/-- The record of `add_device`. -/
def deviceFrame (on : Nat) (base : DWord) : Device → Frame
  | .plic => ⟨2#8, 0#8, BitVec.ofNat 8 on, 0#8, base, 0#64, 0#64, []⟩
  | .clint => ⟨2#8, 0#8, BitVec.ofNat 8 on, 1#8, base, 0#64, 0#64, []⟩
  | .uart => ⟨2#8, 0#8, BitVec.ofNat 8 on, 2#8, base, 0#64, 0#64, []⟩
  | .sdhc => ⟨2#8, 0#8, BitVec.ofNat 8 on, 3#8, base, 0#64, 0#64, []⟩
  | .bus id size => ⟨2#8, 0#8, BitVec.ofNat 8 on, 4#8, base, BitVec.ofNat 64 size, BitVec.ofNat 64 id, []⟩
  | .other id size => ⟨2#8, 0#8, BitVec.ofNat 8 on, 5#8, base, BitVec.ofNat 64 size, BitVec.ofNat 64 id, []⟩

/-- The record fields of each transaction. -/
def Instr.frame : Instr → Frame
  | .busLoad addr n => ⟨0#8, 0#8, BitVec.ofNat 8 (n - 1), 0#8, addr, 0#64, 0#64, []⟩
  | .busStore addr n v => ⟨1#8, 0#8, BitVec.ofNat 8 (n - 1), 0#8, addr, v, 0#64, []⟩
  | .busAddDevice on base d => deviceFrame on base d
  | .busFindDevice addr => portFrame 1#8 addr 0#64 []
  | .plicPriorityLd k => loadFrame 1#8 (PlicSlot.priority k).offset 4
  | .plicPrioritySt k v => storeFrame 1#8 (PlicSlot.priority k).offset 4 (v.setWidth 64)
  | .plicPendingLd w => loadFrame 1#8 (PlicSlot.pending w).offset 4
  | .plicPendingSt w v => storeFrame 1#8 (PlicSlot.pending w).offset 4 (v.setWidth 64)
  | .plicEnableLd c w => loadFrame 1#8 (PlicSlot.enable c w).offset 4
  | .plicEnableSt c w v => storeFrame 1#8 (PlicSlot.enable c w).offset 4 (v.setWidth 64)
  | .plicThresholdLd c => loadFrame 1#8 (PlicSlot.threshold c).offset 4
  | .plicThresholdSt c v => storeFrame 1#8 (PlicSlot.threshold c).offset 4 (v.setWidth 64)
  | .plicClaimLd c => loadFrame 1#8 (PlicSlot.claim c).offset 4
  | .plicCompleteSt c v => storeFrame 1#8 (PlicSlot.claim c).offset 4 (v.setWidth 64)
  | .plicRaiseIrq k level => portFrame 2#8 (BitVec.ofNat 64 k) (if level then 1#64 else 0#64) []
  | .plicUpdate => portFrame 3#8 0#64 0#64 []
  | .plicIntCheck c => portFrame 4#8 (BitVec.ofNat 64 c) 0#64 []
  | .clintMsipLd h => loadFrame 2#8 (ClintSlot.msip h).offset 4
  | .clintMsipSt h v => storeFrame 2#8 (ClintSlot.msip h).offset 4 (v.setWidth 64)
  | .clintMtimecmpLd64 h => loadFrame 2#8 (ClintSlot.cmp64 h).offset 8
  | .clintMtimecmpLdLo h => loadFrame 2#8 (ClintSlot.cmpLo h).offset 4
  | .clintMtimecmpLdHi h => loadFrame 2#8 (ClintSlot.cmpHi h).offset 4
  | .clintMtimecmpSt64 h v => storeFrame 2#8 (ClintSlot.cmp64 h).offset 8 v
  | .clintMtimecmpStLo h v => storeFrame 2#8 (ClintSlot.cmpLo h).offset 4 (v.setWidth 64)
  | .clintMtimecmpStHi h v => storeFrame 2#8 (ClintSlot.cmpHi h).offset 4 (v.setWidth 64)
  | .clintMtimeLd64 => loadFrame 2#8 ClintSlot.time64.offset 8
  | .clintMtimeLdLo => loadFrame 2#8 ClintSlot.timeLo.offset 4
  | .clintMtimeLdHi => loadFrame 2#8 ClintSlot.timeHi.offset 4
  | .clintMtimeSt64 v => storeFrame 2#8 ClintSlot.time64.offset 8 v
  | .clintMtimeStLo v => storeFrame 2#8 ClintSlot.timeLo.offset 4 (v.setWidth 64)
  | .clintMtimeStHi v => storeFrame 2#8 ClintSlot.timeHi.offset 4 (v.setWidth 64)
  | .clintIncrement delta => portFrame 5#8 delta 0#64 []
  | .sdhcSysaddrLd i n => loadFrame 3#8 (SdhcReg.sysaddr.lo + i) n
  | .sdhcSysaddrSt i n v => storeFrame 3#8 (SdhcReg.sysaddr.lo + i) n v
  | .sdhcBlksizeLd i n => loadFrame 3#8 (SdhcReg.blksize.lo + i) n
  | .sdhcBlksizeSt i n v => storeFrame 3#8 (SdhcReg.blksize.lo + i) n v
  | .sdhcBlkcntLd i n => loadFrame 3#8 (SdhcReg.blkcnt.lo + i) n
  | .sdhcBlkcntSt i n v => storeFrame 3#8 (SdhcReg.blkcnt.lo + i) n v
  | .sdhcArgLd i n => loadFrame 3#8 (SdhcReg.arg.lo + i) n
  | .sdhcArgSt i n v => storeFrame 3#8 (SdhcReg.arg.lo + i) n v
  | .sdhcXfermodeLd i n => loadFrame 3#8 (SdhcReg.xfermode.lo + i) n
  | .sdhcXfermodeSt i n v => storeFrame 3#8 (SdhcReg.xfermode.lo + i) n v
  | .sdhcCmdLd i n => loadFrame 3#8 (SdhcReg.cmd.lo + i) n
  | .sdhcCmdSt i n v => storeFrame 3#8 (SdhcReg.cmd.lo + i) n v
  | .sdhcRespLd i n => loadFrame 3#8 (SdhcReg.resp.lo + i) n
  | .sdhcRespSt i n v => storeFrame 3#8 (SdhcReg.resp.lo + i) n v
  | .sdhcBufdataLd => loadFrame 3#8 SdhcReg.bufdata.lo 4
  | .sdhcBufdataSt v => storeFrame 3#8 SdhcReg.bufdata.lo 4 (v.setWidth 64)
  | .sdhcPrsntLd i n => loadFrame 3#8 (SdhcReg.prsnt.lo + i) n
  | .sdhcPrsntSt i n v => storeFrame 3#8 (SdhcReg.prsnt.lo + i) n v
  | .sdhcHostctlLd i n => loadFrame 3#8 (SdhcReg.hostctl.lo + i) n
  | .sdhcHostctlSt i n v => storeFrame 3#8 (SdhcReg.hostctl.lo + i) n v
  | .sdhcPwrctlLd i n => loadFrame 3#8 (SdhcReg.pwrctl.lo + i) n
  | .sdhcPwrctlSt i n v => storeFrame 3#8 (SdhcReg.pwrctl.lo + i) n v
  | .sdhcClkctlLd i n => loadFrame 3#8 (SdhcReg.clkctl.lo + i) n
  | .sdhcClkctlSt i n v => storeFrame 3#8 (SdhcReg.clkctl.lo + i) n v
  | .sdhcToctlLd i n => loadFrame 3#8 (SdhcReg.toctl.lo + i) n
  | .sdhcToctlSt i n v => storeFrame 3#8 (SdhcReg.toctl.lo + i) n v
  | .sdhcSwrstLd i n => loadFrame 3#8 (SdhcReg.swrst.lo + i) n
  | .sdhcSwrstSt i n v => storeFrame 3#8 (SdhcReg.swrst.lo + i) n v
  | .sdhcNistsLd i n => loadFrame 3#8 (SdhcReg.nists.lo + i) n
  | .sdhcNistsSt i n v => storeFrame 3#8 (SdhcReg.nists.lo + i) n v
  | .sdhcEistsLd i n => loadFrame 3#8 (SdhcReg.eists.lo + i) n
  | .sdhcEistsSt i n v => storeFrame 3#8 (SdhcReg.eists.lo + i) n v
  | .sdhcNistenLd i n => loadFrame 3#8 (SdhcReg.nisten.lo + i) n
  | .sdhcNistenSt i n v => storeFrame 3#8 (SdhcReg.nisten.lo + i) n v
  | .sdhcEistenLd i n => loadFrame 3#8 (SdhcReg.eisten.lo + i) n
  | .sdhcEistenSt i n v => storeFrame 3#8 (SdhcReg.eisten.lo + i) n v
  | .sdhcNisigenLd i n => loadFrame 3#8 (SdhcReg.nisigen.lo + i) n
  | .sdhcNisigenSt i n v => storeFrame 3#8 (SdhcReg.nisigen.lo + i) n v
  | .sdhcEisigenLd i n => loadFrame 3#8 (SdhcReg.eisigen.lo + i) n
  | .sdhcEisigenSt i n v => storeFrame 3#8 (SdhcReg.eisigen.lo + i) n v
  | .sdhcCapsLd i n => loadFrame 3#8 (SdhcReg.caps.lo + i) n
  | .sdhcCapsSt i n v => storeFrame 3#8 (SdhcReg.caps.lo + i) n v
  | .sdhcMaxcurLd i n => loadFrame 3#8 (SdhcReg.maxcur.lo + i) n
  | .sdhcMaxcurSt i n v => storeFrame 3#8 (SdhcReg.maxcur.lo + i) n v
  | .sdhcVersionLd i n => loadFrame 3#8 (SdhcReg.version.lo + i) n
  | .sdhcVersionSt i n v => storeFrame 3#8 (SdhcReg.version.lo + i) n v
  | .uartRbrLd => uartLoadFrame 0 0#8
  | .uartThrSt v => uartStoreFrame 0 0#8 v
  | .uartDllLd => uartLoadFrame 0 1#8
  | .uartDllSt v => uartStoreFrame 0 1#8 v
  | .uartIerLd => uartLoadFrame 1 0#8
  | .uartIerSt v => uartStoreFrame 1 0#8 v
  | .uartDlmLd => uartLoadFrame 1 1#8
  | .uartDlmSt v => uartStoreFrame 1 1#8 v
  | .uartIirLd => uartLoadFrame 2 0#8
  | .uartFcrSt v => uartStoreFrame 2 0#8 v
  | .uartLcrLd => uartLoadFrame 3 0#8
  | .uartLcrSt v => uartStoreFrame 3 0#8 v
  | .uartMcrLd => uartLoadFrame 4 0#8
  | .uartMcrSt v => uartStoreFrame 4 0#8 v
  | .uartLsrLd => uartLoadFrame 5 0#8
  | .uartLsrSt v => uartStoreFrame 5 0#8 v
  | .uartPsdLd => uartLoadFrame 5 1#8
  | .uartPsdSt v => uartStoreFrame 5 1#8 v
  | .uartMsrLd => uartLoadFrame 6 0#8
  | .uartMsrSt v => uartStoreFrame 6 0#8 v
  | .uartScrLd => uartLoadFrame 7 0#8
  | .uartScrSt v => uartStoreFrame 7 0#8 v
  | .uartPoll => portFrame 6#8 0#64 0#64 []
  | .uartHostInput bytes => portFrame 7#8 0#64 0#64 bytes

Your instructions —
Your answer should consist solely of the lines above from the line with "uartLoadFrame 0 0#8" to the line with "uartStoreFrame 5 0#8 v", both included, reproduced exactly.

Written solution —
  | .uartRbrLd => uartLoadFrame 0 0#8
  | .uartThrSt v => uartStoreFrame 0 0#8 v
  | .uartDllLd => uartLoadFrame 0 1#8
  | .uartDllSt v => uartStoreFrame 0 1#8 v
  | .uartIerLd => uartLoadFrame 1 0#8
  | .uartIerSt v => uartStoreFrame 1 0#8 v
  | .uartDlmLd => uartLoadFrame 1 1#8
  | .uartDlmSt v => uartStoreFrame 1 1#8 v
  | .uartIirLd => uartLoadFrame 2 0#8
  | .uartFcrSt v => uartStoreFrame 2 0#8 v
  | .uartLcrLd => uartLoadFrame 3 0#8
  | .uartLcrSt v => uartStoreFrame 3 0#8 v
  | .uartMcrLd => uartLoadFrame 4 0#8
  | .uartMcrSt v => uartStoreFrame 4 0#8 v
  | .uartLsrLd => uartLoadFrame 5 0#8
  | .uartLsrSt v => uartStoreFrame 5 0#8 v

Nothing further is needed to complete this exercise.